Problem description: In the entries below, how many lines hold the word "ready"? Answer with the number only.

────────

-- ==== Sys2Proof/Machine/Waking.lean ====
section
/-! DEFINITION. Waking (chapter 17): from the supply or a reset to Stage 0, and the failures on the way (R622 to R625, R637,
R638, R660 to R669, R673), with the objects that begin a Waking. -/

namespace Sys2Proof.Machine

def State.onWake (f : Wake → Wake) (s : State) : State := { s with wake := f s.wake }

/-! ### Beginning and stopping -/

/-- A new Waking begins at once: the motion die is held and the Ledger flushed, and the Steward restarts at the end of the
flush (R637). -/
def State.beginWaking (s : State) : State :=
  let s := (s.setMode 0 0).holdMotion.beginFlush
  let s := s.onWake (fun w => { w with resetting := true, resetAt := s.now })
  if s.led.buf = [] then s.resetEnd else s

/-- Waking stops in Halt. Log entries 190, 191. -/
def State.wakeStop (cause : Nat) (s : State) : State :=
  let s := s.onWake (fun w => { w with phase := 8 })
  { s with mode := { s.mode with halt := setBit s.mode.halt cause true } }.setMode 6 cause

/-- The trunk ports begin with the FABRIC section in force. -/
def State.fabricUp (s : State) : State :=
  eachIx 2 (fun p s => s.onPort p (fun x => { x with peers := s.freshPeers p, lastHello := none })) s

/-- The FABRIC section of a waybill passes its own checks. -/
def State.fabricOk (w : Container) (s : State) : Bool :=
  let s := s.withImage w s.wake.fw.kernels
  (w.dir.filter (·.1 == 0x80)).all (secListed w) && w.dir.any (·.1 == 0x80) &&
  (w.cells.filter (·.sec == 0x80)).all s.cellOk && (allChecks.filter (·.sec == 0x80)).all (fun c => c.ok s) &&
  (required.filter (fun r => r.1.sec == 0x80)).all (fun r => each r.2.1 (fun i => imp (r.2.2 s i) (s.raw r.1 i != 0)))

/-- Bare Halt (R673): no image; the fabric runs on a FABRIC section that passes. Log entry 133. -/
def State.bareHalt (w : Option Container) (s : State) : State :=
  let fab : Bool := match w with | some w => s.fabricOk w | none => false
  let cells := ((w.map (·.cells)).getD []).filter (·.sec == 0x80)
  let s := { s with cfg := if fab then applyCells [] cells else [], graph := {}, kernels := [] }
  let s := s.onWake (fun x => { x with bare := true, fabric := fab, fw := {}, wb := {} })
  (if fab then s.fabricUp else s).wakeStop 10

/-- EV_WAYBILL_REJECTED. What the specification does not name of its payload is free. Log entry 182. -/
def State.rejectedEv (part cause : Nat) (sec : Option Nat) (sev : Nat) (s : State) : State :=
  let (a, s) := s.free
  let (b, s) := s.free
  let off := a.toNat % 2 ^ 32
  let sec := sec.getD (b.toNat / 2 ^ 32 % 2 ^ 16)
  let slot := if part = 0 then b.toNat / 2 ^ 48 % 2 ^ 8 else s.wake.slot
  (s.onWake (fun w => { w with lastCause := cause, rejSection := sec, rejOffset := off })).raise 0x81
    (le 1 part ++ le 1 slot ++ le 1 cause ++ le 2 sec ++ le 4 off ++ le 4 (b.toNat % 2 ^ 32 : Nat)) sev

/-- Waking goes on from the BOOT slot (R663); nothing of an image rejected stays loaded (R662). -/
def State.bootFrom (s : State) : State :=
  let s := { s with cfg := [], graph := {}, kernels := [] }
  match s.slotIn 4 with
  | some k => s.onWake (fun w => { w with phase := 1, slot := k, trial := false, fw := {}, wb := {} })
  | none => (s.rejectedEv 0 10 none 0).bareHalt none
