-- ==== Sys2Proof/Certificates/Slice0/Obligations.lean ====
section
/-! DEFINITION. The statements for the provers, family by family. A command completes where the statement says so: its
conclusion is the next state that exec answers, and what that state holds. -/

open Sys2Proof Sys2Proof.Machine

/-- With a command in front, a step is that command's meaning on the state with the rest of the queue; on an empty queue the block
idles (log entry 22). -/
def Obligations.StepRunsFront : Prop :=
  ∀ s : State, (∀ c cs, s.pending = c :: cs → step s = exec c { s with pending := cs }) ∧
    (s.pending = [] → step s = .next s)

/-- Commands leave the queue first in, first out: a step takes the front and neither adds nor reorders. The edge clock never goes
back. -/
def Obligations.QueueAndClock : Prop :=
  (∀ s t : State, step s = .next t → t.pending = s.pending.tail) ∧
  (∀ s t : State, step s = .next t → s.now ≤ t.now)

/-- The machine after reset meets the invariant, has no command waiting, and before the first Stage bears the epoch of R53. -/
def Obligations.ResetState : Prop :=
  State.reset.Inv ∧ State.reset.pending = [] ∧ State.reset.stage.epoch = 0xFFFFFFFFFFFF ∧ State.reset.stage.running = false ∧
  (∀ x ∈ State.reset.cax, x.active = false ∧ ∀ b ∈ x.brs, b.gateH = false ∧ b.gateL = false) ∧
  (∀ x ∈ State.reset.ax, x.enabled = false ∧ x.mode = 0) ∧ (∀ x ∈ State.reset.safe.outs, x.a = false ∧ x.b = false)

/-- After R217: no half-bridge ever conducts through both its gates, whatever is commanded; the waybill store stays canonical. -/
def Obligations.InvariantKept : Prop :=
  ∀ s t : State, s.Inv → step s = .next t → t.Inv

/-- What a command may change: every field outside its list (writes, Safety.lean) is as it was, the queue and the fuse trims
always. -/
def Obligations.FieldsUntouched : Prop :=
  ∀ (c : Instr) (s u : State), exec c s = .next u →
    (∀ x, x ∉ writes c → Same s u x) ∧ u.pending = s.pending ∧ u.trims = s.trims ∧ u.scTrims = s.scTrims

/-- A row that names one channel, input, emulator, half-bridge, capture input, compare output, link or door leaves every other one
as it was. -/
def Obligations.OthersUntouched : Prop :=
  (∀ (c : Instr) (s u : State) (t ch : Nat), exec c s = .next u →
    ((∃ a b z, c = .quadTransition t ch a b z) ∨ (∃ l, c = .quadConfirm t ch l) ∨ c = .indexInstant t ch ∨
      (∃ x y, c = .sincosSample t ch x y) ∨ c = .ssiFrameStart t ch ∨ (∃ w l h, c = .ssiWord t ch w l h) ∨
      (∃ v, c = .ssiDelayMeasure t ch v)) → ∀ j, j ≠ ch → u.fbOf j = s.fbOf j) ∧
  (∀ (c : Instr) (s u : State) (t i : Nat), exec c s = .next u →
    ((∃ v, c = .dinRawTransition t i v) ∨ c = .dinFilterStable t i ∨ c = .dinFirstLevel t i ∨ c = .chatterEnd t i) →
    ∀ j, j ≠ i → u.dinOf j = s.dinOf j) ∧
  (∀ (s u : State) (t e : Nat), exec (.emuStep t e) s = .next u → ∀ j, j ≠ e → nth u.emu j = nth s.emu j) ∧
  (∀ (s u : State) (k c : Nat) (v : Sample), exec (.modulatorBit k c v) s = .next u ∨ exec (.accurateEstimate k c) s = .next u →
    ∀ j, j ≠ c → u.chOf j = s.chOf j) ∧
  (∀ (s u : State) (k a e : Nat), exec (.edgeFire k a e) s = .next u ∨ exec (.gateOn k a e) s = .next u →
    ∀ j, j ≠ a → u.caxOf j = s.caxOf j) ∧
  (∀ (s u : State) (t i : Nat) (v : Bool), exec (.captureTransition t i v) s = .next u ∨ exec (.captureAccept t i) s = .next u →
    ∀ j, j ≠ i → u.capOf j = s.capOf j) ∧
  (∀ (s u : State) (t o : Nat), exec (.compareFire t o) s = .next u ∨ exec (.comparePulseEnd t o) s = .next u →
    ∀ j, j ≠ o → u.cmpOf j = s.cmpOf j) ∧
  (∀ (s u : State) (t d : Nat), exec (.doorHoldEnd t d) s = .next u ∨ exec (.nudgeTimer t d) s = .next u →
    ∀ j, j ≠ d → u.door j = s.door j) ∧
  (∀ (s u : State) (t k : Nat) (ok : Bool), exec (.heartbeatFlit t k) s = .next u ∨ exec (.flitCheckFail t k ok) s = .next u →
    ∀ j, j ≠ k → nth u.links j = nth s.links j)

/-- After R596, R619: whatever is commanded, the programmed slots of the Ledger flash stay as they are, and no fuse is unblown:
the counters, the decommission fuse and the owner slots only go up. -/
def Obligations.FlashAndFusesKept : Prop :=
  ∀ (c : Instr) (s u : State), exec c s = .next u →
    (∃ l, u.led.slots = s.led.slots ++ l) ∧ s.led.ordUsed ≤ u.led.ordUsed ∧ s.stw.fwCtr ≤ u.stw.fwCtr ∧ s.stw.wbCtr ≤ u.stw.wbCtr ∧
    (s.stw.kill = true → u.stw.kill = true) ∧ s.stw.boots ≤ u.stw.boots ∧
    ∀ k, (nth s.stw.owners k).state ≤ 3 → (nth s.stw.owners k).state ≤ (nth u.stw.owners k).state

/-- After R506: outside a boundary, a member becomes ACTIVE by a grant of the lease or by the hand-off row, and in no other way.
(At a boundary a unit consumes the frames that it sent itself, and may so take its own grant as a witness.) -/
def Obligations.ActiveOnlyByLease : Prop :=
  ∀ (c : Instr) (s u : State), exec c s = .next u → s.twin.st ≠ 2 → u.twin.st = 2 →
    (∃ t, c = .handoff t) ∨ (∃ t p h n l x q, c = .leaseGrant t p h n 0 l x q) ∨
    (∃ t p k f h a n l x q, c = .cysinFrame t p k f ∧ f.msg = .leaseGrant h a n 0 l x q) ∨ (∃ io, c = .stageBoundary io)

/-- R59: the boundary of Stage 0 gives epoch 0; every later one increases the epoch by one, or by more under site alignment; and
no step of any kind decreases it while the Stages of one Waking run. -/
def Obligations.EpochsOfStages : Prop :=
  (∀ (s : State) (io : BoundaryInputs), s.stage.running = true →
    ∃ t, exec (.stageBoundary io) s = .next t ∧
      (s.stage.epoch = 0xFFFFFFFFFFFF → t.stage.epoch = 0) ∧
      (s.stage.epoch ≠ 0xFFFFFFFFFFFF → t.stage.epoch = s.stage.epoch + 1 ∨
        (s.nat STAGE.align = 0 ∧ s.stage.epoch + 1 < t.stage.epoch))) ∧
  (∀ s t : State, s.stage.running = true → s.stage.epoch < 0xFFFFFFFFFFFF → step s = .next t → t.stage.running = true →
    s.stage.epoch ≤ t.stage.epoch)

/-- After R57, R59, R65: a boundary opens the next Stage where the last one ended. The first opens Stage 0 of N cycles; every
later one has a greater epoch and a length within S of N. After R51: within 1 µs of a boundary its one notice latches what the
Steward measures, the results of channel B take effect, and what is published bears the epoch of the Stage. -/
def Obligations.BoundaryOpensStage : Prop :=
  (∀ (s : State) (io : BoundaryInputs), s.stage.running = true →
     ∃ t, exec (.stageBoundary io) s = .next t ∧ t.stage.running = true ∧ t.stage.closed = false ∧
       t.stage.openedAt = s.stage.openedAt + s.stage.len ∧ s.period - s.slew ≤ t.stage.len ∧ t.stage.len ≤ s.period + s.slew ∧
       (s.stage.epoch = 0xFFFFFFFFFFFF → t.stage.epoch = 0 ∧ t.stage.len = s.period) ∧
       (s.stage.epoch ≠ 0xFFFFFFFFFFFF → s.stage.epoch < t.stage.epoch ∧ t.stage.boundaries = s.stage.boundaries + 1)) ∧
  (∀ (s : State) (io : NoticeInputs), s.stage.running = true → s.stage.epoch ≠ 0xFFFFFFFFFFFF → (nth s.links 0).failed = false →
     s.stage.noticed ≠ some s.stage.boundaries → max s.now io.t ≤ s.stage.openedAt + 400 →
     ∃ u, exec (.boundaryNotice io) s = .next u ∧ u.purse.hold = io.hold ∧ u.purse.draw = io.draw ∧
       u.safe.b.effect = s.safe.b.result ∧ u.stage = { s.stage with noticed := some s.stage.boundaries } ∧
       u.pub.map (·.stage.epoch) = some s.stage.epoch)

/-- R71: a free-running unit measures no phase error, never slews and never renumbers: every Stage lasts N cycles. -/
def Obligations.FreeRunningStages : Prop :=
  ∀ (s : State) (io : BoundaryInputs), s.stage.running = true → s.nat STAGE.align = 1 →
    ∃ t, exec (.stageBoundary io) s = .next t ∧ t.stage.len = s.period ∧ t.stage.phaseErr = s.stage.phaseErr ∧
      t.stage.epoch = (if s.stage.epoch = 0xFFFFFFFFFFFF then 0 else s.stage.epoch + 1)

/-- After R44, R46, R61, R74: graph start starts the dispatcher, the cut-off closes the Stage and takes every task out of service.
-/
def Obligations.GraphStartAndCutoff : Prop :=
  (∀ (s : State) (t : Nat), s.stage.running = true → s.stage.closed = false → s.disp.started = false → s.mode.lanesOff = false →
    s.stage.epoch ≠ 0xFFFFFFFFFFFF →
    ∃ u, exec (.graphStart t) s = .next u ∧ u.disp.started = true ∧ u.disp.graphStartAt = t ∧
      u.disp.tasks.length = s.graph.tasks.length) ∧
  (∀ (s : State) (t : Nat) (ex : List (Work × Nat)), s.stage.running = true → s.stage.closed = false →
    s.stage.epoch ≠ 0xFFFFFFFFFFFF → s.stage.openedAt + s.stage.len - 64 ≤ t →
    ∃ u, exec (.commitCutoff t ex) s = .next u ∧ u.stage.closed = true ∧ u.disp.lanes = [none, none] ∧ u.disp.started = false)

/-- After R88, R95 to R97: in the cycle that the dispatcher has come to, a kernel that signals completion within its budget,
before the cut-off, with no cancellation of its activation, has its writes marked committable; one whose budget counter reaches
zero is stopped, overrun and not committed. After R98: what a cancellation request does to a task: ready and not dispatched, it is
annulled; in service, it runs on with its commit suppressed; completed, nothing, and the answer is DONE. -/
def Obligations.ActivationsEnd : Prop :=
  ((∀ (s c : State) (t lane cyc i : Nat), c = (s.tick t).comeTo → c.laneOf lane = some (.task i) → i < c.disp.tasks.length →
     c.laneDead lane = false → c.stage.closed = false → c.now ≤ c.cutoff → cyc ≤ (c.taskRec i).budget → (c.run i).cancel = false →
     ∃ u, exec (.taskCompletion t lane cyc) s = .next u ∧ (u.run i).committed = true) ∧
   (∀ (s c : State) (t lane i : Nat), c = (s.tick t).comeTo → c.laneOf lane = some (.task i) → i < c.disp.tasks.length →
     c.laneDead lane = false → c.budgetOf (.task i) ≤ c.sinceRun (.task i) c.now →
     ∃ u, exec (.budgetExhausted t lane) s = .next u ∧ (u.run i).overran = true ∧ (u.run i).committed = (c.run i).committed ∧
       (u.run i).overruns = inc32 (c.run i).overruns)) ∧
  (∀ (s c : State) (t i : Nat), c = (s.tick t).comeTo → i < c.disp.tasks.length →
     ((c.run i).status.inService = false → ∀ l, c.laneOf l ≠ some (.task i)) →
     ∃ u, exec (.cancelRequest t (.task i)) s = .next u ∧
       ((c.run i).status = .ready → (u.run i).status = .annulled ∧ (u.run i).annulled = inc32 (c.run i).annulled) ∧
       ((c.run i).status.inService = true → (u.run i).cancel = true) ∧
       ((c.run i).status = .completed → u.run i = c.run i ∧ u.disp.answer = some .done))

────────

Task solution: 2